• Exercise directions: Begin at the first line of the records below and, please, give each line again exactly until the line with "two bytes. -/" is included.

[Data excerpts]
+ + +

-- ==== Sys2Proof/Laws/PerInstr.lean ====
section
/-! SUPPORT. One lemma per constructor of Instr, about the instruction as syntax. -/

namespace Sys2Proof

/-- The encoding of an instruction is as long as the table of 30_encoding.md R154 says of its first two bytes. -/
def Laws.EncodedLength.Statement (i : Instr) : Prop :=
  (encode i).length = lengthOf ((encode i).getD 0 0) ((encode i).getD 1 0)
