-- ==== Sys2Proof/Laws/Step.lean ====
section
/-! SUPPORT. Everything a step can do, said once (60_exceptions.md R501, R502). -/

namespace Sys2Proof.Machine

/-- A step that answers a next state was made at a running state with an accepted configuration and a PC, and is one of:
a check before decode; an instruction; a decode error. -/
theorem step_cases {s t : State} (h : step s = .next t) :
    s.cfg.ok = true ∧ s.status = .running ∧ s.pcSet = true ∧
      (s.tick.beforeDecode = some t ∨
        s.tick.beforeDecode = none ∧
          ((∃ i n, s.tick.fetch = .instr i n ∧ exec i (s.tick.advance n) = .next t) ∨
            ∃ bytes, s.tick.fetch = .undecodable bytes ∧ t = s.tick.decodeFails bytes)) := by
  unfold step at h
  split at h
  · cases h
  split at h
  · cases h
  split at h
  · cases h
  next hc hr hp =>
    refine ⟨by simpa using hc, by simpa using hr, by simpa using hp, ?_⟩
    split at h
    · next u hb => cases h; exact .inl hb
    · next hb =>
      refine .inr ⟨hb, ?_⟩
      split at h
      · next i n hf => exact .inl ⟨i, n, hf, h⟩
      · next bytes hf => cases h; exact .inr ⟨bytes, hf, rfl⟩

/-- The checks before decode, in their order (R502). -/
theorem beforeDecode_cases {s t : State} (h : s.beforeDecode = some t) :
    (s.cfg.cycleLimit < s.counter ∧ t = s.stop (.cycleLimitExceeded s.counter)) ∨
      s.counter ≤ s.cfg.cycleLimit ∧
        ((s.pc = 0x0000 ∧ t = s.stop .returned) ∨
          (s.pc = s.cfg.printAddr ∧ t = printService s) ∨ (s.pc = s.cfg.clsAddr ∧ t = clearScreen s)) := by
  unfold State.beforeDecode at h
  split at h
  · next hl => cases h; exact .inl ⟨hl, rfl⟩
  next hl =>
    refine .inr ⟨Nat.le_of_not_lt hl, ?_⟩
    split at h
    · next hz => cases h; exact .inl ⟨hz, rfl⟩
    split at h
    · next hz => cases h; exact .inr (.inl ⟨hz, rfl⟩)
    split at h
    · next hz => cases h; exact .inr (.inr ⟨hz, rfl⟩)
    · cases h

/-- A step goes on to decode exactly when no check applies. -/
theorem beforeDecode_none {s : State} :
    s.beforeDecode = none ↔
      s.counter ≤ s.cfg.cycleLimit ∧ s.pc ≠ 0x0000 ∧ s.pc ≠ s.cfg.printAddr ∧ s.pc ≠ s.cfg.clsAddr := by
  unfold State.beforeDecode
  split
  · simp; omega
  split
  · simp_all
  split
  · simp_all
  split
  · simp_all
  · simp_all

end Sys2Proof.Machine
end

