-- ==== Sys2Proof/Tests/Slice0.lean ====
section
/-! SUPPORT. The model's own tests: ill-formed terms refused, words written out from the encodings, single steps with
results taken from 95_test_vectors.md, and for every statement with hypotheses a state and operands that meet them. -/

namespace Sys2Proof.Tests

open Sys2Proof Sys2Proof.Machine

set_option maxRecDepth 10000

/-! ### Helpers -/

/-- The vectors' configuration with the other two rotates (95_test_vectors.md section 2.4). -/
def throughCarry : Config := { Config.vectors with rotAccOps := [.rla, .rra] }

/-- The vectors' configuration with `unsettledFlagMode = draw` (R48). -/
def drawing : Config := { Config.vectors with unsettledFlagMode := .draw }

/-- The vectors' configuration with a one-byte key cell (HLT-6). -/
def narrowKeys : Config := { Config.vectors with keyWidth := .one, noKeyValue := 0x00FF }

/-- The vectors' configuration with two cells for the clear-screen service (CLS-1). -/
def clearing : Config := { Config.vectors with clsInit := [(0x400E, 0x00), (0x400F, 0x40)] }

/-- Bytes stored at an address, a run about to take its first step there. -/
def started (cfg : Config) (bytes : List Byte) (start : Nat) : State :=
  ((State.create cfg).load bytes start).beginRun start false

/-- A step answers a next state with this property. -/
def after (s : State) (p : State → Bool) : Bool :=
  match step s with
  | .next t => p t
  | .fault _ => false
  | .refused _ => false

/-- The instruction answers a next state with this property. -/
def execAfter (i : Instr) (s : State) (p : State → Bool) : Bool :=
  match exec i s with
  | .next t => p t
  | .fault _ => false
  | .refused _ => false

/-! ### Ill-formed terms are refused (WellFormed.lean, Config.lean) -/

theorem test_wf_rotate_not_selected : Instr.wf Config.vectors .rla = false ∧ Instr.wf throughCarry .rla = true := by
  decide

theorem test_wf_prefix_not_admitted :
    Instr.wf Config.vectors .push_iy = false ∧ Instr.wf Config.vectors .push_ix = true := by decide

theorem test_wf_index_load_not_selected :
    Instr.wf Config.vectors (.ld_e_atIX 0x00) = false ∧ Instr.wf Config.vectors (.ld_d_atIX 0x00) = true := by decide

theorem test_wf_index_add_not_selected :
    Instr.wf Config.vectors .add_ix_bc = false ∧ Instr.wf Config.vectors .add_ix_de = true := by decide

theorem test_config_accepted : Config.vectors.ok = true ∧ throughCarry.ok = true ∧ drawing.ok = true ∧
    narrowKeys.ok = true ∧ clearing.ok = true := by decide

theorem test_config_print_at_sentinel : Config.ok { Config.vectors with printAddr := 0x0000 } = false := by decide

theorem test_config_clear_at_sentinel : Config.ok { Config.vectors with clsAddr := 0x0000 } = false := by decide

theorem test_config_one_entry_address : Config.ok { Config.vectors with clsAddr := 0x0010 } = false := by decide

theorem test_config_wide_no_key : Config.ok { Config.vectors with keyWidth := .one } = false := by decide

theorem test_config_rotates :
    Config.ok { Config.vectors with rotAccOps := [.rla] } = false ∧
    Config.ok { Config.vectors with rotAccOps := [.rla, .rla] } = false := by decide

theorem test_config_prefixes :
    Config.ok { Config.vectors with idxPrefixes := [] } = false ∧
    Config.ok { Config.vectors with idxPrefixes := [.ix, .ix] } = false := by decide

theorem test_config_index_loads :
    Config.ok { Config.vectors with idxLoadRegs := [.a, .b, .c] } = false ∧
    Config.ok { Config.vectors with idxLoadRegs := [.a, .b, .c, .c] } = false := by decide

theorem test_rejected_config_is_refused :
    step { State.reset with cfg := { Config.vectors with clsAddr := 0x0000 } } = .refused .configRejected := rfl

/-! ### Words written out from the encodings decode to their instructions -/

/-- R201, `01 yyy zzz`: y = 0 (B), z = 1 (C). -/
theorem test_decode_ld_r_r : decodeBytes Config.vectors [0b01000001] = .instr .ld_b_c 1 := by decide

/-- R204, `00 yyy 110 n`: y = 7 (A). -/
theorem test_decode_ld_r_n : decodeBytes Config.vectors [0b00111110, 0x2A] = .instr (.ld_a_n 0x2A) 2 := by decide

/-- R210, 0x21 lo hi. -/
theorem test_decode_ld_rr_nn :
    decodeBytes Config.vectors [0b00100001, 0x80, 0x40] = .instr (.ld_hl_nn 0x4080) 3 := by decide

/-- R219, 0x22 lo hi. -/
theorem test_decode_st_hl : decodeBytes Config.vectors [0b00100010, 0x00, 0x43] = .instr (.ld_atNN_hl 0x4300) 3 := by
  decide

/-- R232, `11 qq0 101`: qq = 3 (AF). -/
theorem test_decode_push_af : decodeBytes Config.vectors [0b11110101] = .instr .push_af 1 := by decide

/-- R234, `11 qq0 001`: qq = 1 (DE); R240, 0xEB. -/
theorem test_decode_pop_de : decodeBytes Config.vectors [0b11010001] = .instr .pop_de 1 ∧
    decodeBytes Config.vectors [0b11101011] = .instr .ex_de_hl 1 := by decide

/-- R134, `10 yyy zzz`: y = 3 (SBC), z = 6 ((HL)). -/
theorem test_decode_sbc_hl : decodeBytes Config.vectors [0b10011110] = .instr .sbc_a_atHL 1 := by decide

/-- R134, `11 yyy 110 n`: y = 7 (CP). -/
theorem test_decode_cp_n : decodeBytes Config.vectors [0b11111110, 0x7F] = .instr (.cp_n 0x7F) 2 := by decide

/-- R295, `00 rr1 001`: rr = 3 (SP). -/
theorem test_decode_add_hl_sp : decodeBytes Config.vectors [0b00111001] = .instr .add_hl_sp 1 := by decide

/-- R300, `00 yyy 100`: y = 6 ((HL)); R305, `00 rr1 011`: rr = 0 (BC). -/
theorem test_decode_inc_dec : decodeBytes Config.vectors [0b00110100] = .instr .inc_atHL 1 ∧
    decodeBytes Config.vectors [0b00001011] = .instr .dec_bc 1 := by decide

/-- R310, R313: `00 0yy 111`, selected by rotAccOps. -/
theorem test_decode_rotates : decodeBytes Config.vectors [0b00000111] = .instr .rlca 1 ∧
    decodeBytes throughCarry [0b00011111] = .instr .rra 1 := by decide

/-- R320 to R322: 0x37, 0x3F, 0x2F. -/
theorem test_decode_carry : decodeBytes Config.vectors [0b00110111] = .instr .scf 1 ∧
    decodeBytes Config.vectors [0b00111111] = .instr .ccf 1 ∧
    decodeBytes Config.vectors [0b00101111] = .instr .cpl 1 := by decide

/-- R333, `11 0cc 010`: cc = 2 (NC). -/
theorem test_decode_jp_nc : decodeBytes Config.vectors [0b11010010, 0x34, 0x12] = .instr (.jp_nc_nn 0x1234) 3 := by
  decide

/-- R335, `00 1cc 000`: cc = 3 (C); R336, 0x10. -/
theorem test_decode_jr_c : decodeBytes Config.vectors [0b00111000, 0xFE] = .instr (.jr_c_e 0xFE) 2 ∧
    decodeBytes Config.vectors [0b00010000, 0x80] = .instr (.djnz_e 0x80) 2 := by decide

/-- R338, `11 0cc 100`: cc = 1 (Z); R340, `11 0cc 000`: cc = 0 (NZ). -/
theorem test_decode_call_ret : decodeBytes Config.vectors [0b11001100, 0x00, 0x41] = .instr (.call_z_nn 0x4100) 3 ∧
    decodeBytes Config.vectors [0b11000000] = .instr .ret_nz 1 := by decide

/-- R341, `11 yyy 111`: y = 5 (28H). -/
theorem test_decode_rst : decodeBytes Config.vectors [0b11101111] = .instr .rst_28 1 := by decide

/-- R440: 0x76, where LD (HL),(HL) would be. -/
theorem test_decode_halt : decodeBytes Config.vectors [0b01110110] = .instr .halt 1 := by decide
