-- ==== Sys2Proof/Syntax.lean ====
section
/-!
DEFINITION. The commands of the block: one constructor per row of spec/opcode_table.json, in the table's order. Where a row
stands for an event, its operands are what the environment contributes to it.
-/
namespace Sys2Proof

+ + +

• Result of this task:
-- ==== Sys2Proof/Laws/PerInstr.lean ====
section
/-! SUPPORT. One lemma per constructor of Instr, about the instruction as syntax. -/

namespace Sys2Proof

/-- The encoding of an instruction is as long as the table of 30_encoding.md R154 says of its first two bytes. -/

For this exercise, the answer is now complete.